▶ _Problem to solve_: Entries follow. Return each line that contains the word "Option".

[Saved entries]

________________

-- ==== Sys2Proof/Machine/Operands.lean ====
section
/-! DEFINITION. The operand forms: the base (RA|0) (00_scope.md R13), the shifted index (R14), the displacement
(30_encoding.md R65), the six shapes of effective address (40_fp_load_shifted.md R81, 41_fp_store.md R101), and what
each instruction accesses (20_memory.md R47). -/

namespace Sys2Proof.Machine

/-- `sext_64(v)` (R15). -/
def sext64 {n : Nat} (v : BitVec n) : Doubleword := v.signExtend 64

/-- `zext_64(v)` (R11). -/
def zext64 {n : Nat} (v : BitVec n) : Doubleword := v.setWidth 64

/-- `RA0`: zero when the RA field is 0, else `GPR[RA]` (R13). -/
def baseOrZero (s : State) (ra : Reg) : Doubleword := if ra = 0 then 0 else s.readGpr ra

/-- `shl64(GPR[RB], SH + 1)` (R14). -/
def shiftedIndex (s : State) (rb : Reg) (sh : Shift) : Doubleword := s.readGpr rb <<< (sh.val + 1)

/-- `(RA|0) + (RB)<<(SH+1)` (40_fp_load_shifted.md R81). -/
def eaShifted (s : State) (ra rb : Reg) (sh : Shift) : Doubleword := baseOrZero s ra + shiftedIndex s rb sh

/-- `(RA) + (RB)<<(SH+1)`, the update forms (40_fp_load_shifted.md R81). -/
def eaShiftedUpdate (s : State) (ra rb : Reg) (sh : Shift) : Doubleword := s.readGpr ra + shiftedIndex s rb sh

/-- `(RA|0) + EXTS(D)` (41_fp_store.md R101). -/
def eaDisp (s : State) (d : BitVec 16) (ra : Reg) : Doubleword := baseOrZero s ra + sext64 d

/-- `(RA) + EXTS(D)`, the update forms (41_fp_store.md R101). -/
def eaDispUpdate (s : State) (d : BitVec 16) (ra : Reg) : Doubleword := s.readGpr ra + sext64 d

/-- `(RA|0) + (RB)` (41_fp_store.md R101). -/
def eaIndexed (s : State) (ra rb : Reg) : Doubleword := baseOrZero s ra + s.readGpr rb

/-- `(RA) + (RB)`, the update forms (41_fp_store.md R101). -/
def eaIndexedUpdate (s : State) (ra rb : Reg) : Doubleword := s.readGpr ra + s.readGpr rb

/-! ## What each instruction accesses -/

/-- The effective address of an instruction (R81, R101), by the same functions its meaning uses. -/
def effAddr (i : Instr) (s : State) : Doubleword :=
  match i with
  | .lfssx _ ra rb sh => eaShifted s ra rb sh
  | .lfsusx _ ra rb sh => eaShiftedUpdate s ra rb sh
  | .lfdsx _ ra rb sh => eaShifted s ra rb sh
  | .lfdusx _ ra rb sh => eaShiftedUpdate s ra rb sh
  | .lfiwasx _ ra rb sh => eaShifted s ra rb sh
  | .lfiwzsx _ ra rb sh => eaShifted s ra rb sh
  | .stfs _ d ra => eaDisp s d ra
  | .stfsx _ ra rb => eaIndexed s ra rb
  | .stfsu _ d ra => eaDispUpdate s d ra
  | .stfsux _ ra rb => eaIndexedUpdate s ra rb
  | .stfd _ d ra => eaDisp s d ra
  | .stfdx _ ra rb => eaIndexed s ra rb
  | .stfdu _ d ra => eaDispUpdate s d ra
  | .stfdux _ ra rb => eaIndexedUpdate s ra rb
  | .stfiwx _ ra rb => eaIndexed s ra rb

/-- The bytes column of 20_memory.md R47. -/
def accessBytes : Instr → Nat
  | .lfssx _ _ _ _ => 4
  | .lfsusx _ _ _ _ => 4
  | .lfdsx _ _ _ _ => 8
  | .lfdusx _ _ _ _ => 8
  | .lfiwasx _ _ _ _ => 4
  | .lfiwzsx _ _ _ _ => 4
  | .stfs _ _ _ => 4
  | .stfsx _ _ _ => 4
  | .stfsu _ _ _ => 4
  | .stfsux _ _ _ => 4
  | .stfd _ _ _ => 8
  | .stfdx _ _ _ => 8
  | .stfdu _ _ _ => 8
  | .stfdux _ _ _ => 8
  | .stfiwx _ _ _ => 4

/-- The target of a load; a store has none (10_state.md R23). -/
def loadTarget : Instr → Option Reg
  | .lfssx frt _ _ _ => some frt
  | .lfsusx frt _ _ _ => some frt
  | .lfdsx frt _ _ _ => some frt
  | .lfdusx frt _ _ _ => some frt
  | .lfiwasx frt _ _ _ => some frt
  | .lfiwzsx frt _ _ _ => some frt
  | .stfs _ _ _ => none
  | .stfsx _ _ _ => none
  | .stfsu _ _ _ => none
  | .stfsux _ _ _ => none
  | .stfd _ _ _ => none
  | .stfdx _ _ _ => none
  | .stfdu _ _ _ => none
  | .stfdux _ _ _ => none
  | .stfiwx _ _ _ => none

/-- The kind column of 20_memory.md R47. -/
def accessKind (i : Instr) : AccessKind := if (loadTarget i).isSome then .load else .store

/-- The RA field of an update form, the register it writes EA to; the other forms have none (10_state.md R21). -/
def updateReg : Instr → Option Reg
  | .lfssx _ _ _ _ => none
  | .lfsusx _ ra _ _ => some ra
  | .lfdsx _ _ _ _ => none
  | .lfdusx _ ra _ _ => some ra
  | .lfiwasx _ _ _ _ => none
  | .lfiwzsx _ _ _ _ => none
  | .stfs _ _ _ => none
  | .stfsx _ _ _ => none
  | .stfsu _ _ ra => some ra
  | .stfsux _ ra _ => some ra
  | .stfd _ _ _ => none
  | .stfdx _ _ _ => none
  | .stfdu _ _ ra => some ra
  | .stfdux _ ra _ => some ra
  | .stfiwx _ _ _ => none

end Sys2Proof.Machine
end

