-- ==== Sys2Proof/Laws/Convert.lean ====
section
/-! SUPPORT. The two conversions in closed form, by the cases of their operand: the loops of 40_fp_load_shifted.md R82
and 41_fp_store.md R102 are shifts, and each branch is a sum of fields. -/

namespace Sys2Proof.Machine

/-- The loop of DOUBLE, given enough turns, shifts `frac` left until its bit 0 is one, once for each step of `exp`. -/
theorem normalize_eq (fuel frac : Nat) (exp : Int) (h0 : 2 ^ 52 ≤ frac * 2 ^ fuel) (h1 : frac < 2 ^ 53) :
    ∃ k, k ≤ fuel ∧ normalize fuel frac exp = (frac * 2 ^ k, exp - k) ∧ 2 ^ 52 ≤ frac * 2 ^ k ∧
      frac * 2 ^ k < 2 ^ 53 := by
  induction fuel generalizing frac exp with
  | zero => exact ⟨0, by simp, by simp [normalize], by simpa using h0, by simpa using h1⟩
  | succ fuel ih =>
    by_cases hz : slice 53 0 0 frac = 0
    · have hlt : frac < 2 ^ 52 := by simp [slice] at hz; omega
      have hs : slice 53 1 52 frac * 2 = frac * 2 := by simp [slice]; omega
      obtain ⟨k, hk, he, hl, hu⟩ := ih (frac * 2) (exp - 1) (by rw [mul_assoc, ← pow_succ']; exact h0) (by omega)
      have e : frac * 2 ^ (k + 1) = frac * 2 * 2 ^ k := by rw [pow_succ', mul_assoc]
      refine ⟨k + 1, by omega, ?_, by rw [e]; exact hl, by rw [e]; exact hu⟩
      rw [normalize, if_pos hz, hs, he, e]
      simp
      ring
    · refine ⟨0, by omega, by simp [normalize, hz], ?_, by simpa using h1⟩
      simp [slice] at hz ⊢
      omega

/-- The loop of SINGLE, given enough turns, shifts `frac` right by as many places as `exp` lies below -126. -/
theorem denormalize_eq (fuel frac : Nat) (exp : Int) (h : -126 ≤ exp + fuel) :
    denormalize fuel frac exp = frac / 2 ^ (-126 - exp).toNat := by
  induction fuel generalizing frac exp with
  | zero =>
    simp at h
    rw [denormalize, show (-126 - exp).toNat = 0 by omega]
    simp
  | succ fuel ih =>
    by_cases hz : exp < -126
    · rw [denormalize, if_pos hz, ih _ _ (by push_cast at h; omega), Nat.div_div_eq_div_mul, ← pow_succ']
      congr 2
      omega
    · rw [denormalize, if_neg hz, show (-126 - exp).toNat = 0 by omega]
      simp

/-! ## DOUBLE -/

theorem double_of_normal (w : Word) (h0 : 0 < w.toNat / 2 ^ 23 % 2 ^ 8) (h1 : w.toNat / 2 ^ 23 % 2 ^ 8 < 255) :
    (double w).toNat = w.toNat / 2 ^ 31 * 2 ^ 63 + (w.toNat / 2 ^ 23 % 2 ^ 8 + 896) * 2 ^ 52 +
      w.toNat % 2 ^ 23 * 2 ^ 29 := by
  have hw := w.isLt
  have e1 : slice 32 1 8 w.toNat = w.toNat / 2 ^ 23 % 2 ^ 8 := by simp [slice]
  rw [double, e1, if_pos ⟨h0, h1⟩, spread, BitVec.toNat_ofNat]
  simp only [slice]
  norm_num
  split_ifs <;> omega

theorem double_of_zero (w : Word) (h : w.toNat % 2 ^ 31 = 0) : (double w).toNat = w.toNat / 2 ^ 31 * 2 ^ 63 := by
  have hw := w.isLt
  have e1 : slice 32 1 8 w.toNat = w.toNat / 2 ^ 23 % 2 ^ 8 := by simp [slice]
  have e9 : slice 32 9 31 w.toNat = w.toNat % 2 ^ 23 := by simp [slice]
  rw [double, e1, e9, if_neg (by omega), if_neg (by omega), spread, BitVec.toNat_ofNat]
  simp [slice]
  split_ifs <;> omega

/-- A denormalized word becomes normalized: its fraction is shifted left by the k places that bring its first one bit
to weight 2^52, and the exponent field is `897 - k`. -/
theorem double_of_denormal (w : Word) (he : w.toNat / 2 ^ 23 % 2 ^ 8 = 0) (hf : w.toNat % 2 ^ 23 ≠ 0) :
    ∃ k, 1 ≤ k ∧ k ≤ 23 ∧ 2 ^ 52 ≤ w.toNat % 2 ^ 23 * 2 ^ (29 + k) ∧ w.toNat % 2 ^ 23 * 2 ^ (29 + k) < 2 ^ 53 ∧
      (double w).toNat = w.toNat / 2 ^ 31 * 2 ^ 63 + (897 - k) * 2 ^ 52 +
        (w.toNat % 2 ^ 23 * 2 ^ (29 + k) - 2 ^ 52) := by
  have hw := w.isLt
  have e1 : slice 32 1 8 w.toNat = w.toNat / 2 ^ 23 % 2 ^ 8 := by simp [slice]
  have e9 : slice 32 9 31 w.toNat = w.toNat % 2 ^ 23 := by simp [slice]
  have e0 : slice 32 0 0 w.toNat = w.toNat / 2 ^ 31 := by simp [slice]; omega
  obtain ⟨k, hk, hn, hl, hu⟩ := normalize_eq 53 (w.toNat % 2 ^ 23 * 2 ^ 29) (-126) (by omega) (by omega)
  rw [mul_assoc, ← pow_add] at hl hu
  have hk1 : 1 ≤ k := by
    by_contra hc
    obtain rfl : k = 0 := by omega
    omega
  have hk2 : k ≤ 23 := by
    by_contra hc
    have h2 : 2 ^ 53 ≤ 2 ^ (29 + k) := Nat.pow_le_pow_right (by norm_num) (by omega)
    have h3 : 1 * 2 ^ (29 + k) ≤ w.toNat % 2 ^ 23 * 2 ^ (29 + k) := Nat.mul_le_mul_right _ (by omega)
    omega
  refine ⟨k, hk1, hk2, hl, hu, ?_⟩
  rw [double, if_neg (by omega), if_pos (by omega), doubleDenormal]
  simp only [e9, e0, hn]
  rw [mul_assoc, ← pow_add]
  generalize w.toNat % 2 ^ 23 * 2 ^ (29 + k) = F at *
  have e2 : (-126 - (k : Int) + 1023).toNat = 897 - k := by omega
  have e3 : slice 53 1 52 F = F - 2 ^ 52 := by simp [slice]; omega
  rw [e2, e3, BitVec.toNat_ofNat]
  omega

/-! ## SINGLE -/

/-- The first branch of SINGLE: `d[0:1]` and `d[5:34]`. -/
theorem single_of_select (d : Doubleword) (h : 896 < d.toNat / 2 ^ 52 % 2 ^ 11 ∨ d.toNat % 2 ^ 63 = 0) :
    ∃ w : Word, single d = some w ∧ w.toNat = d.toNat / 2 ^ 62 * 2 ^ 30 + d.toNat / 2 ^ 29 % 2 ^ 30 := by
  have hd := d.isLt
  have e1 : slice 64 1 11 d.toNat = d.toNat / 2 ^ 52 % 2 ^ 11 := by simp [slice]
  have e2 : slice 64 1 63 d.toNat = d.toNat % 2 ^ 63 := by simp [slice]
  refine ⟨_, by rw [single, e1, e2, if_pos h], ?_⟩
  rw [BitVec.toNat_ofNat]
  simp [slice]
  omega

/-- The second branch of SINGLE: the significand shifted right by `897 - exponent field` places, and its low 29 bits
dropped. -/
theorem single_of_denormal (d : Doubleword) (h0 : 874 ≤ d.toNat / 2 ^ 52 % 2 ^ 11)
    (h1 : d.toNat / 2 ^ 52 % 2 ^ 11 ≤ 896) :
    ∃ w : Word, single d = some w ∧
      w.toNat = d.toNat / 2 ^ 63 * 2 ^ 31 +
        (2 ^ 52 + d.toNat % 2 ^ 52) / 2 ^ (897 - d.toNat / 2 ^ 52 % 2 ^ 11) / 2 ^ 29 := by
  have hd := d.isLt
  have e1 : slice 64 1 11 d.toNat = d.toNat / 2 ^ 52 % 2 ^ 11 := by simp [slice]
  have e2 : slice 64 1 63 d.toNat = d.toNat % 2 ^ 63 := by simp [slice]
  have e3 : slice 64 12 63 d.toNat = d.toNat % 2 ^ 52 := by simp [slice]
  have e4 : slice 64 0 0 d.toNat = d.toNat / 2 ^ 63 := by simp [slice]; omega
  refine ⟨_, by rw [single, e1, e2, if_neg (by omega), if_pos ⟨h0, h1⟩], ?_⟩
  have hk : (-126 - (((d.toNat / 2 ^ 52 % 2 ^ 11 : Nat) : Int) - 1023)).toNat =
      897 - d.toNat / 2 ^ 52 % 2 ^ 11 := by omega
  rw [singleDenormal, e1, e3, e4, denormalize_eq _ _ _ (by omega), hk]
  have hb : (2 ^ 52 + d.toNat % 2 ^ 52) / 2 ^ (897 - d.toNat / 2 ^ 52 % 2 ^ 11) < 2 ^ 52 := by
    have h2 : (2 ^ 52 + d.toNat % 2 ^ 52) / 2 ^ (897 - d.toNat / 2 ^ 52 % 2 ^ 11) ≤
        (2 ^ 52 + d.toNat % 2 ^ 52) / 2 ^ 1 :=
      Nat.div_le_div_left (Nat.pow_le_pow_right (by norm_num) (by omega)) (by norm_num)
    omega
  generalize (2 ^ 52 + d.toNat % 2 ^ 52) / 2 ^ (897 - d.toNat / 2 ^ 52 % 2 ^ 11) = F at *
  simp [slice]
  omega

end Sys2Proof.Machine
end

________________

▶ _Answer box_:
def loadTarget : Instr → Option Reg
def updateReg : Instr → Option Reg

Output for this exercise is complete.